An exact copy of all the entries below is what this task needs.

*** Data Section Begins ***

-- ==== Sys2Proof/Machine/Receiver.lean ====
section
/-! DEFINITION. The receiving DAC as the spec describes it (42_spi_bus.md R105, R107, R108): a view over the log of the
wires. No rule of the block depends on it. Its analogue output is out of scope (00_scope.md R5(b)). -/

namespace Sys2Proof.Machine

/-- The output gain (30_encoding.md R49). -/
inductive Gain where
  | x1
  | x2
  deriving DecidableEq, Repr

/-- The state of the output stage (30_encoding.md R49). -/
inductive OutputStage where
  | active
  | shutdown
  deriving DecidableEq, Repr

/-- What a frame sets at the output it addresses (42_spi_bus.md R108). -/
structure Setting where
  buffered : Bool
  gain     : Gain
  stage    : OutputStage
  value    : BitVec 12
  deriving DecidableEq, Repr

/-- The setting a frame carries (30_encoding.md R49; 42_spi_bus.md R108). -/
def settingOf (f : FrameWord) : Setting where
  buffered := f.getLsbD 14
  gain     := if f.getLsbD 13 then .x1 else .x2
  stage    := if f.getLsbD 12 then .active else .shutdown
  value    := f.extractLsb' 0 12

/-- The receiver's side of the wires. `outA` and `outB` are what the last frame taken set there; `none` where the spec
makes no claim: before a first frame, and once the receiver has met framing on which the spec is silent
(93_implementation_defined.md V14; log 21). -/
structure Receiver where
  /-- The level of CS the block drives, `none` while it drives none. -/
  cs          : Option Bool
  /-- Whether the bus clock idles high (70_reset_and_hazards.md R132). -/
  sckIdleHigh : Bool
  /-- The bits sampled in the present or last CS-low interval, first sampled first. -/
  bits        : List Bool
  /-- Nothing but this block's own bits has reached the receiver in this CS-low interval. -/
  clean       : Bool
  outA        : Option Setting
  outB        : Option Setting
  deriving DecidableEq, Repr

/-- The receiver before anything has happened; the bus clock idles low (70_reset_and_hazards.md R132's premise). -/
def Receiver.start : Receiver where
  cs          := none
  sckIdleHigh := false
  bits        := []
  clean       := false
  outA        := none
  outB        := none

/-- The receiver has met framing on which the spec makes no claim. -/
def noClaim (r : Receiver) : Receiver :=
  { r with clean := false, outA := none, outB := none }

/-- The word that bits sampled most-significant first spell (42_spi_bus.md R105). -/
def wordOfBits (bits : List Bool) : FrameWord :=
  bits.foldl (fun w b => w <<< 1 ||| (BitVec.ofBool b).setWidth 16) 0#16

/-- The receiver takes the frame as a whole, for the output it addresses (42_spi_bus.md R107): the channel bit counts on
the dual-output chip only (R108). -/
def takeFrame (dual : Bool) (f : FrameWord) (r : Receiver) : Receiver :=
  if dual && f.getLsbD 15 then { r with outB := some (settingOf f) } else { r with outA := some (settingOf f) }

/-- A data bit is sampled (42_spi_bus.md R104, R105); the sixteenth of a clean interval completes the frame (R107). A
foreign bit, or a seventeenth, is framing without a claim (70_reset_and_hazards.md R130). -/
def sampleBit (dual : Bool) (who : Requester) (b : Bool) (r : Receiver) : Receiver :=
  let bits := r.bits ++ [b]
  let r' := { r with bits := bits }
  if who = .thisBlock ∧ r.clean = true ∧ bits.length ≤ 16 then
    if bits.length = 16 then takeFrame dual (wordOfBits bits) r' else r'
  else noClaim r'

/-- The CS line changes. An interval starts when it falls from high; it ends with a claim when it rises after exactly one
clean frame. A line the block does not drive may show any level, so nothing is claimed of it
(70_reset_and_hazards.md R131, R134). DESIGN CHOICE (log 34, unsafe): whatever framing came before, the next fall of
CS from high starts a new count, and a clean frame in that interval is taken. -/
def csChange (level : Option Bool) (r : Receiver) : Receiver :=
  match r.cs, level with
  | some true, some true => r
  | some true, some false => { r with cs := some false, bits := [], clean := true }
  | some false, some false => r
  | some false, some true =>
    if r.clean = true ∧ r.bits.length = 16 then { r with cs := some true } else noClaim { r with cs := some true }
  | none, some l => noClaim { r with cs := some l, bits := [] }
  | _, none => noClaim { r with cs := none, bits := [] }

/-- The collaborator applies a configuration: the bus clock moves to its idle level, `mode[1]` (10_state.md R15), and if
that is a change while CS is not high the count of edges is not claimed (70_reset_and_hazards.md R132). DESIGN CHOICE
(log 35, unsafe): nothing else moves the idle level; it stays after END and under a transfer outside every transaction. -/
def clockChange (c : BusCfg) (r : Receiver) : Receiver :=
  let high := c.mode.getLsbD 1
  if high = r.sckIdleHigh ∨ r.cs = some true then { r with sckIdleHigh := high }
  else noClaim { r with sckIdleHigh := high }

/-- What one item of the wire log does to the receiver. A bit counts while CS is low, and leaves the idle level of the
clock as the last applied configuration set it, also outside every transaction (DESIGN CHOICE, log 35). -/
def observe (dual : Bool) (r : Receiver) (item : WireItem) : Receiver :=
  match item with
  | .cs level => csChange level r
  | .config c => clockChange c r
  | .bit who b =>
    match r.cs with
    | some true => r
    | some false => sampleBit dual who b r
    | none => noClaim r

/-- The receiver after everything that has happened on the wires. -/
def receiver (s : State) : Receiver :=
  s.wire.foldl (observe Config.receiverIsDual) Receiver.start

end Sys2Proof.Machine
end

*** Data Section Ends ***

=== Expected answer ===
-- ==== Sys2Proof/Machine/Receiver.lean ====
section
/-! DEFINITION. The receiving DAC as the spec describes it (42_spi_bus.md R105, R107, R108): a view over the log of the
wires. No rule of the block depends on it. Its analogue output is out of scope (00_scope.md R5(b)). -/

namespace Sys2Proof.Machine

/-- The output gain (30_encoding.md R49). -/
inductive Gain where
  | x1
  | x2
  deriving DecidableEq, Repr

/-- The state of the output stage (30_encoding.md R49). -/
inductive OutputStage where
  | active
  | shutdown
  deriving DecidableEq, Repr

/-- What a frame sets at the output it addresses (42_spi_bus.md R108). -/
structure Setting where
  buffered : Bool
  gain     : Gain
  stage    : OutputStage
  value    : BitVec 12
  deriving DecidableEq, Repr

/-- The setting a frame carries (30_encoding.md R49; 42_spi_bus.md R108). -/
def settingOf (f : FrameWord) : Setting where
  buffered := f.getLsbD 14
  gain     := if f.getLsbD 13 then .x1 else .x2
  stage    := if f.getLsbD 12 then .active else .shutdown
  value    := f.extractLsb' 0 12

/-- The receiver's side of the wires. `outA` and `outB` are what the last frame taken set there; `none` where the spec
makes no claim: before a first frame, and once the receiver has met framing on which the spec is silent
(93_implementation_defined.md V14; log 21). -/
structure Receiver where
  /-- The level of CS the block drives, `none` while it drives none. -/
  cs          : Option Bool
  /-- Whether the bus clock idles high (70_reset_and_hazards.md R132). -/
  sckIdleHigh : Bool
  /-- The bits sampled in the present or last CS-low interval, first sampled first. -/
  bits        : List Bool
  /-- Nothing but this block's own bits has reached the receiver in this CS-low interval. -/
  clean       : Bool
  outA        : Option Setting
  outB        : Option Setting
  deriving DecidableEq, Repr

/-- The receiver before anything has happened; the bus clock idles low (70_reset_and_hazards.md R132's premise). -/
def Receiver.start : Receiver where
  cs          := none
  sckIdleHigh := false
  bits        := []
  clean       := false
  outA        := none
  outB        := none

/-- The receiver has met framing on which the spec makes no claim. -/
def noClaim (r : Receiver) : Receiver :=
  { r with clean := false, outA := none, outB := none }

/-- The word that bits sampled most-significant first spell (42_spi_bus.md R105). -/
def wordOfBits (bits : List Bool) : FrameWord :=
  bits.foldl (fun w b => w <<< 1 ||| (BitVec.ofBool b).setWidth 16) 0#16

/-- The receiver takes the frame as a whole, for the output it addresses (42_spi_bus.md R107): the channel bit counts on
the dual-output chip only (R108). -/
def takeFrame (dual : Bool) (f : FrameWord) (r : Receiver) : Receiver :=
  if dual && f.getLsbD 15 then { r with outB := some (settingOf f) } else { r with outA := some (settingOf f) }

/-- A data bit is sampled (42_spi_bus.md R104, R105); the sixteenth of a clean interval completes the frame (R107). A
foreign bit, or a seventeenth, is framing without a claim (70_reset_and_hazards.md R130). -/
def sampleBit (dual : Bool) (who : Requester) (b : Bool) (r : Receiver) : Receiver :=
  let bits := r.bits ++ [b]
  let r' := { r with bits := bits }
  if who = .thisBlock ∧ r.clean = true ∧ bits.length ≤ 16 then
    if bits.length = 16 then takeFrame dual (wordOfBits bits) r' else r'
  else noClaim r'

/-- The CS line changes. An interval starts when it falls from high; it ends with a claim when it rises after exactly one
clean frame. A line the block does not drive may show any level, so nothing is claimed of it
(70_reset_and_hazards.md R131, R134). DESIGN CHOICE (log 34, unsafe): whatever framing came before, the next fall of
CS from high starts a new count, and a clean frame in that interval is taken. -/
def csChange (level : Option Bool) (r : Receiver) : Receiver :=
  match r.cs, level with
  | some true, some true => r
  | some true, some false => { r with cs := some false, bits := [], clean := true }
  | some false, some false => r
  | some false, some true =>
    if r.clean = true ∧ r.bits.length = 16 then { r with cs := some true } else noClaim { r with cs := some true }
  | none, some l => noClaim { r with cs := some l, bits := [] }
  | _, none => noClaim { r with cs := none, bits := [] }

/-- The collaborator applies a configuration: the bus clock moves to its idle level, `mode[1]` (10_state.md R15), and if
that is a change while CS is not high the count of edges is not claimed (70_reset_and_hazards.md R132). DESIGN CHOICE
(log 35, unsafe): nothing else moves the idle level; it stays after END and under a transfer outside every transaction. -/
def clockChange (c : BusCfg) (r : Receiver) : Receiver :=
  let high := c.mode.getLsbD 1
  if high = r.sckIdleHigh ∨ r.cs = some true then { r with sckIdleHigh := high }
  else noClaim { r with sckIdleHigh := high }

/-- What one item of the wire log does to the receiver. A bit counts while CS is low, and leaves the idle level of the
clock as the last applied configuration set it, also outside every transaction (DESIGN CHOICE, log 35). -/
def observe (dual : Bool) (r : Receiver) (item : WireItem) : Receiver :=
  match item with
  | .cs level => csChange level r
  | .config c => clockChange c r
  | .bit who b =>
    match r.cs with
    | some true => r
    | some false => sampleBit dual who b r
    | none => noClaim r

/-- The receiver after everything that has happened on the wires. -/
def receiver (s : State) : Receiver :=
  s.wire.foldl (observe Config.receiverIsDual) Receiver.start

end Sys2Proof.Machine
end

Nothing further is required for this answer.